さて、ロンさんの直接の死因はDMではなく感染症ということにはなりますが、やはり加齢による免疫力低下と併せDMの影響も少なからずあったと獣医さんはおっしゃっていました。加えて腫瘍の肥大化を抑える薬がDMの進行を抑える要素があったと聞きました。
DMが直接の死因となるケースであれば、そのまま筋力が失われ自発的な呼吸ができなくなり命を落とすことが多いようです。コーギーさんが息苦しそうにしている場合は一時的に仰向けにするか腹部を圧迫しないよう空間を作ることを意識するのだろうと考えます。

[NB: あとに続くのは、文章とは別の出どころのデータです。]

/-- The next step of an MLD: an even number reads row n / 2, an odd one writes it and goes on to the next,
or ends the command with its record ready (R281). -/
def State.decideMld (s : State) (ctx : Nat) (src : LdSrc) (rec n : Nat) (k : Cmd) : State :=
  match ctxCore ctx with
  | none => s
  | some c =>
    let r := k.orphan.getD (s.obrec c rec)
    let i := n / 2
    if n % 2 = 0 then
      let ops := readOps (va57 (r.src + i * r.stride)) (rowReadLen r src)
          ++ readOps (va57 (r.scaleVa + i * recScales r)) (recScales r) ++ [.decide (n + 1)]
      s.updHead ctx (fun k => { k with todo := ops ++ k.todo })
    else
      let x := loadRow r src k.buf
      let s := s.addFlush c 4 x.2 k.tenant
      let last := i + 1 = k.l.toNat % 2 ^ 20 + k.r.toNat % 2 ^ 20
      let s := if k.orphan.isSome then s
        else (s.storeUnit (recRowAt c r i) x.1).setObrec c rec { r with progress := i + 1, st := if last then .ready else r.st }
      s.updHead ctx (fun k => { k with buf := [], todo := (if last then [] else [.decide (n + 1)]) ++ k.todo })

/-- The operands of an MLD.kv: page, head, heads, values (R282). -/
def kvArgs (k : Cmd) : Nat × Nat × Nat × Nat :=
  (k.l.toNat % 2 ^ 57, bitsOf k.r.toNat 7 0, bitsOf k.r.toNat 15 8, bitsOf k.r.toNat 16 16)

/-- The scale array of a page for a head of its keys or values (R282). -/
def kvScales (r : ObRec) (a : Nat × Nat × Nat × Nat) : Nat :=
  a.1 + 1024 + 128 * a.2.2.1 * recK r + (a.2.2.2 * a.2.2.1 + a.2.1) * recK r

/-- The next step of an MLD.kv: rows 0 to 63 as an MLD's, then the metadata and the position area (R282). -/
def State.decideMldKv (s : State) (ctx : Nat) (rec n : Nat) (k : Cmd) : State :=
  match ctxCore ctx with
  | none => s
  | some c =>
    let r := k.orphan.getD (s.obrec c rec)
    let a := kvArgs k
    let i := n / 2
    if n % 2 = 0 then
      let ops := if i < 64 then
          readOps (a.1 + 1024 + (a.2.2.2 * a.2.2.1 + a.2.1) * 64 * r.rowLen + i * r.rowLen) r.rowLen
            ++ readOps (kvScales r a + i * recScales r) (recScales r)
        else readOps a.1 1024
      s.updHead ctx (fun k => { k with todo := ops ++ [.decide (n + 1)] ++ k.todo })
    else if i < 64 then
      let s := if k.orphan.isSome then s else (s.storeUnit (recRowAt c r i) k.buf).setObrec c rec { r with progress := i + 1 }
      s.updHead ctx (fun k => { k with buf := [], todo := .decide (n + 1) :: k.todo })
    else
      let word (j o : Nat) : Nat := leNat ((k.buf.drop (16 * j + o)).take 4)
      let mask := (List.range 64).foldl (fun m j => m + (word j 8 % 2) * 2 ^ j) 0
      let area := (List.range 64).flatMap (fun j => toLE (word j 4) 4) ++ toLE mask 8
      let s := if k.orphan.isSome then s else (s.storeUnit (posAt c r) area).setObrec c rec
        { r with st := .ready, src := a.1, scaleVa := if recLog r then kvScales r a else r.scaleVa }
      s.updHead ctx (fun k => { k with buf := [] })

/-- An MST.ob has completed: its record counts one less, and is ready at none (R289). -/
def State.endMstOb (s : State) (c x : Nat) : State :=
  let r := s.obrec c x
  s.setObrec c x { r with outSt := r.outSt - 1, st := if r.outSt = 1 then .ready else r.st }

/-! ## The instructions -/

/-- An MTX instruction before its seal: its tokens wait (R271). A program without a matrix unit faults
(R451). -/
def State.mtxWaits (s : State) (i : Instr) : State :=
  if s.cur.agent.slot.isNone then s.attempt (inputsOf i) (prOf i) fun _ _ _ st => st.raise fcAccess else s


/-- MRES (R278). -/
def execMres (p : Pred) (rec : BitVec 6) (gran : BitVec 8) (f : RecFmt) (k : BitVec 6) (s : State) :
    Host.Outcome State Fault Refusal :=
  go (match s.cur.phase with
    | .seal => s.sealMres (.mres p rec gran f k) rec.toNat
    | _ => s.mtxWaits (.mres p rec gran f k))

/-- MREL (R279). -/
def execMrel (p : Pred) (rec : Option (BitVec 6)) (tile : Option (BitVec 2)) (s : State) : Host.Outcome State Fault Refusal :=
  go (match s.cur.phase with
    | .seal => s.sealMrel (.mrel p rec tile)
    | _ => s.mtxWaits (.mrel p rec tile))

/-- MLD: formed at the seal, performed at its LSID (R275, R281). -/
def execMld (p : Pred) (src : LdSrc) (l : BitVec 5) (rec : BitVec 6) (wait : Option (BitVec 3)) (s : State) :
    Host.Outcome State Fault Refusal :=
  go (match s.cur.phase with
    | .seal => s.sealMld (.mld p src l rec wait) l.toNat
    | .two => s.performMld rec.toNat false wait
    | .one => s.mtxWaits (.mld p src l rec wait))

/-- MLD.kv (R275, R282). -/
def execMldKv (p : Pred) (l : BitVec 5) (rec : BitVec 6) (wait : Option (BitVec 3)) (s : State) :
    Host.Outcome State Fault Refusal :=
  go (match s.cur.phase with
    | .seal => s.sealMldKv (.mldKv p l rec wait) l.toNat
    | .two => s.performMld rec.toNat true wait
    | .one => s.mtxWaits (.mldKv p l rec wait))

/-- MZERO (R284). -/
def execMzero (p : Pred) (tile : BitVec 2) (s : State) : Host.Outcome State Fault Refusal :=
  go (match s.cur.phase with
    | .seal => s.sealMzero (.mzero p tile) tile.toNat
    | _ => s.mtxWaits (.mzero p tile))

/-- Columns of an N field. -/
def colsOf (n : BitVec 5) : Nat := 8 * (n.toNat + 1)

/-- MMA (R285). -/
def execMma (p : Pred) (a b : BitVec 6) (tile : BitVec 2) (col n : BitVec 5) (s : State) : Host.Outcome State Fault Refusal :=
  go (match s.cur.phase with
    | .seal => s.sealMma (.mma p a b tile col n) a.toNat b.toNat tile.toNat (8 * col.toNat) (colsOf n)
    | _ => s.mtxWaits (.mma p a b tile col n))

/-- MMAG (R286). -/
def execMmag (p : Pred) (a b : BitVec 6) (tile : BitVec 2) (col n : BitVec 5) (rg2 : Bool) (s : State) :
    Host.Outcome State Fault Refusal :=
  go (match s.cur.phase with
    | .seal => s.sealMmag (.mmag p a b tile col n rg2) a.toNat b.toNat tile.toNat (8 * col.toNat) (colsOf n) (if rg2 then 2 else 1)
    | _ => s.mtxWaits (.mmag p a b tile col n rg2))

/-- MSCALE (R287). -/
def execMscale (p : Pred) (exp2 : Bool) (tile : BitVec 2) (col n : BitVec 5) (s : State) : Host.Outcome State Fault Refusal :=
  go (match s.cur.phase with
    | .seal => s.sealMscale (.mscale p exp2 tile col n) exp2 tile.toNat (8 * col.toNat) (colsOf n)
    | _ => s.mtxWaits (.mscale p exp2 tile col n))

/-- MRED (R288). -/
def execMred (p : Pred) (op : MRedOp) (tile : BitVec 2) (col n : BitVec 5) (t1 t0 : Target) (s : State) :
    Host.Outcome State Fault Refusal :=
  go (match s.cur.phase with
    | .seal => s.sealMred (.mred p op tile col n t1 t0) op tile.toNat (8 * col.toNat) (colsOf n)
    | _ => s.mtxWaits (.mred p op tile col n t1 t0))

/-- MST (R275, R289). -/
def execMst (p : Pred) (f : StFmt) (l : BitVec 5) (wait : Option (BitVec 3)) (tile : BitVec 2) (col n : BitVec 5) (s : State) :
    Host.Outcome State Fault Refusal :=
  go (match s.cur.phase with
    | .seal => s.sealMst (.mst p f l wait tile col n) l.toNat
    | .two => s.performMst f wait tile.toNat (8 * col.toNat) (colsOf n)
    | .one => s.mtxWaits (.mst p f l wait tile col n))

/-- MSORT (R290). -/
def execMsort (p : Pred) (asc mag : Bool) (ixt : Option (BitVec 2)) (tile : BitVec 2) (col n : BitVec 5) (s : State) :
    Host.Outcome State Fault Refusal :=
  go (match s.cur.phase with
    | .seal => s.sealMsort (.msort p asc mag ixt tile col n) asc mag (ixt.map (·.toNat)) tile.toNat (8 * col.toNat) (colsOf n)
    | _ => s.mtxWaits (.msort p asc mag ixt tile col n))

/-- MTOPK (R290). -/
def execMtopk (p : Pred) (k : BitVec 5) (mag : Bool) (ixt : Option (BitVec 2)) (tile : BitVec 2) (col n : BitVec 5)
    (t1 t0 : Target) (s : State) : Host.Outcome State Fault Refusal :=
  go (match s.cur.phase with
    | .seal => s.sealMtopk (.mtopk p k mag ixt tile col n t1 t0) (k.toNat + 1) mag (ixt.map (·.toNat)) tile.toNat
        (8 * col.toNat) (colsOf n)
    | _ => s.mtxWaits (.mtopk p k mag ixt tile col n t1 t0))

/-- ASCORE (R291). -/
def execAscore (p : Pred) (causal : Bool) (q k : BitVec 6) (tile : BitVec 2) (col : BitVec 2) (s : State) :
    Host.Outcome State Fault Refusal :=
  go (match s.cur.phase with
    | .seal => s.sealAscore (.ascore p causal q k tile col) causal q.toNat k.toNat tile.toNat (64 * col.toNat)
    | _ => s.mtxWaits (.ascore p causal q k tile col))

/-- AMASS (R275, R292). -/
def execAmass (p : Pred) (exp2 : Bool) (l : BitVec 5) (k : BitVec 6) (wait : Option (BitVec 3)) (tile : BitVec 2)
    (col : BitVec 2) (s : State) : Host.Outcome State Fault Refusal :=
  go (match s.cur.phase with
    | .seal => s.sealAmass (.amass p exp2 l k wait tile col) l.toNat
    | .two => s.performAmass exp2 k.toNat wait tile.toNat (64 * col.toNat)
    | .one => s.mtxWaits (.amass p exp2 l k wait tile col))

/-- The effect at the seal of an MTX instruction. -/
def sealInstr (i : Instr) (s : State) : State :=
  match i with
  | .mres _ rec _ _ _ => s.sealMres i rec.toNat
  | .mrel _ _ _ => s.sealMrel i
  | .mld _ _ l _ _ => s.sealMld i l.toNat
  | .mldKv _ l _ _ => s.sealMldKv i l.toNat
  | .mzero _ tile => s.sealMzero i tile.toNat
  | .mma _ a b tile col n => s.sealMma i a.toNat b.toNat tile.toNat (8 * col.toNat) (colsOf n)
  | .mmag _ a b tile col n rg2 => s.sealMmag i a.toNat b.toNat tile.toNat (8 * col.toNat) (colsOf n) (if rg2 then 2 else 1)
  | .mscale _ exp2 tile col n => s.sealMscale i exp2 tile.toNat (8 * col.toNat) (colsOf n)
  | .mred _ op tile col n _ _ => s.sealMred i op tile.toNat (8 * col.toNat) (colsOf n)
  | .mst _ _ l _ _ _ _ => s.sealMst i l.toNat
  | .msort _ asc mag ixt tile col n => s.sealMsort i asc mag (ixt.map (·.toNat)) tile.toNat (8 * col.toNat) (colsOf n)
  | .mtopk _ k mag ixt tile col n _ _ => s.sealMtopk i (k.toNat + 1) mag (ixt.map (·.toNat)) tile.toNat (8 * col.toNat) (colsOf n)
  | .ascore _ causal q k tile col => s.sealAscore i causal q.toNat k.toNat tile.toNat (64 * col.toNat)
  | .amass _ _ l _ _ _ _ => s.sealAmass i l.toNat
  | _ => s

/-! ## Sealing and executing a seal -/

/-- Every member has a decided part in every MTX instruction: its inputs are there, or its path never
produces them (R201, R271). -/
def State.mtxDecided (s : State) (a : Agent) (p : Pass) : Bool :=
  let ws := s.block p.img p.blk
  let dead := deadInstrs ws p
  (instrsOf ws).all (fun e => match encodeFields e.2 with
    | some f => f.cls != .mtx || s.matched a p e.1 || dead.contains e.1
    | none => true)

/-- Phase one of a thread of a round with an MTX clause is complete: it has delivered every output but those that the
matrix unit gives, and its reads have returned (R45, R237, R271). -/
def State.sealReady (s : State) (c rk u : Nat) : Bool :=
  let ws := s.block (s.inst c (s.round c rk).inst).img (s.inst c (s.round c rk).inst).blk
  match s.roundPass c rk u with
  | some p => !p.two && s.outputsDone (.fab c u) ws p (s.mtxFeeds c (s.round c rk).activeSet ws u p)
      && s.readsBack (.fab c u) ws p && s.mtxDecided (.fab c u) p && (s.gang (s.gangOf c u)).frozen = .no
  | none => false

/-- The threads of such a round that have completed phase one: what has not reached their stations is decided (R197,
R201). A violated one is discarded at the seal instead. -/
def State.closeReady (s : State) (c rk : Nat) : State :=
  ((s.round c rk).activeSet.filter (s.sealReady c rk)).foldl (fun (st : State) u => match st.roundPass c rk u with
    | some p => if p.violated then st else st.endPhaseOne c u p
    | none => st) s

/-- ROUND_SEAL: every thread of the active set has delivered its outputs but those that the matrix unit
gives, and its reads have returned; the seal is the first step of phase two for each (R237, R271). A violated pass is
discarded first (R46), and one that an MTX instruction would give a register a second value faults (R177). -/
def execRoundSeal (core round : Nat) (s : State) : Host.Outcome State Fault Refusal :=
  let r := s.round core round
  let x := s.inst core r.inst
  let ws := s.block x.img x.blk
  go (if s.heldCore core || r.activeSet.isEmpty || !hasMtx ws then s
    else if !r.pending.isEmpty || x.admitting = some round || !r.activeSet.all (s.sealReady core round) then
      s.closeReady core round
    else
      let bad := r.activeSet.filter (fun u => match s.roundPass core round u with | some p => p.violated | none => false)
      let twice := r.activeSet.filterMap (fun u => (s.roundPass core round u).bind (fun p =>
        (lvwTwice p (lvwFeeds ws p ++ s.mtxFeeds core r.activeSet ws u p)).map (u, ·)))
      if !bad.isEmpty then bad.foldl (fun st u => st.discardViolated (.fab core u)) s
      else if !twice.isEmpty then twice.foldl (fun st e => st.fault (.fab core e.1) (some e.2) fcDupout) s
      else
        let s := r.activeSet.foldl (fun st u =>
          let st := match st.passOf (.fab core u) with | some p => st.endPhaseOne core u p | none => st
          let st := st.updPass (.fab core u) (fun p => { p with two := true })
          st.setThread core u { st.thread core u with st := .commit }) s
        s.setCore core { s.core core with seals := (s.core core).seals ++ [{ round, members := r.activeSet }] })

/-- Whether a seal holds an MMAG with members, and at which indices. -/
def mmagsOf (items : List (Nat × Instr × List Mtm)) : List Nat :=
  items.filterMap (fun e => match e.2.1 with | .mmag .. => some e.1 | _ => none)

/-- One instruction of the first seal of a core takes effect. -/
def State.runSealItem (s : State) (x : SealAt) (e : Nat × Instr × List Mtm) : State :=
  let t := (e.2.2.head?.map (·.slot)).getD 0
  sealInstr e.2.1 { s with cur := { agent := s.threadAgent x.core t, idx := e.1, phase := .seal } }

/-- A seal has executed: its tokens are used, it is counted, its members go on to LSID order (R271). -/
def State.endSeal (s : State) (x : SealAt) (items : List (Nat × Instr × List Mtm)) : State :=
  let ten := match x.members with | t :: _ => some (s.tenantOf (.fab x.core t)) | [] => none
  let s := items.foldl (fun st e => e.2.2.foldl (fun st m => st.useMember x.core e.1 e.2.1 m.slot) st) s
  let s := x.members.foldl (fun st t =>
    (st.updPass (st.threadAgent x.core t) (fun p => { p with sealed := true }))) s
  let s := x.members.foldl (fun st t => match st.passOf (.fab x.core t) with
    | some p => match p.inst with
      | some i => (st.settleLane x.core i p.lane).freeFrames x.core i
      | none => st
    | none => st) s
  (s.dropSeal x).count x.core 0x01B ten

/-- SEAL_EXECUTE: the first seal of the core is checked whole, then takes effect in clause and index order
(R273). A seal with an MMAG waits for its gang (R286). -/
def execSealExecute (core : Nat) (s : State) : Host.Outcome State Fault Refusal :=
  go (match s.sealAt core with
    | none => s
    | some x =>
      let items := s.sealItems x
      if s.heldCore core || !(mmagsOf items).isEmpty then s
      else match s.sealFails x (fun c => s.mtx c) (s.mtx core) items with
        | some (idx, sub) => s.parkSeal x idx sub
        | none => (items.foldl (fun st e => st.runSealItem x e) s).endSeal x items)

/-- MMAG_EXECUTE: the rounds of all workgroups of the gang have sealed at the same instructions; their
seals are checked together and take effect index by index (R286). -/
def execMmagExecute (gang : Nat) (s : State) : Host.Outcome State Fault Refusal :=
  let ms := (s.gang gang).members
  let seals := ms.filterMap (fun m => (s.sealAt m.core).bind (fun x =>
    if x.wg = m.base then some (x, s.sealItems x) else none))
  let idxs := seals.map (fun e => mmagsOf e.2)
  go (if ms.isEmpty || seals.length != ms.length || idxs.any (fun l => l.isEmpty || l != idxs.headD [])
        || ms.any (fun m => s.heldCore m.core) then s
    else match seals.findSome? (fun e => s.sealFails e.1 (fun c => s.mtx c) (s.mtx e.1.core) e.2) with
      | some (idx, sub) => seals.foldl (fun st e => st.parkSeal e.1 idx sub) s
      | none =>
        let s := (List.range 128).foldl (fun st idx =>
          seals.foldl (fun st e => match e.2.find? (·.1 = idx) with
            | some it => st.runSealItem e.1 it
            | none => st) st) s
        seals.foldl (fun st e => st.endSeal e.1 e.2) s)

DMは体力も精神力も奪っていくので他の持病をお持ちのコーギーさんには十分に悔いの残らない(といっても難しいんですが)ケアをなさってください。
3か月の長きにわたりましたが我が家のロンさんのDM闘病記はこれで完結となります。今後はこのサイトをもう少し役立つ形に再構築し皆様のお役に立てるよう努力してまいりますので、是非ともお力をお貸しください。
ここまでお読みいただいた方、並びに僕を支えてくれたロンさんとそれに関わる皆様、家内に改めてお礼申し上げて、ご挨拶とさせていただきます。
ありがとうございました。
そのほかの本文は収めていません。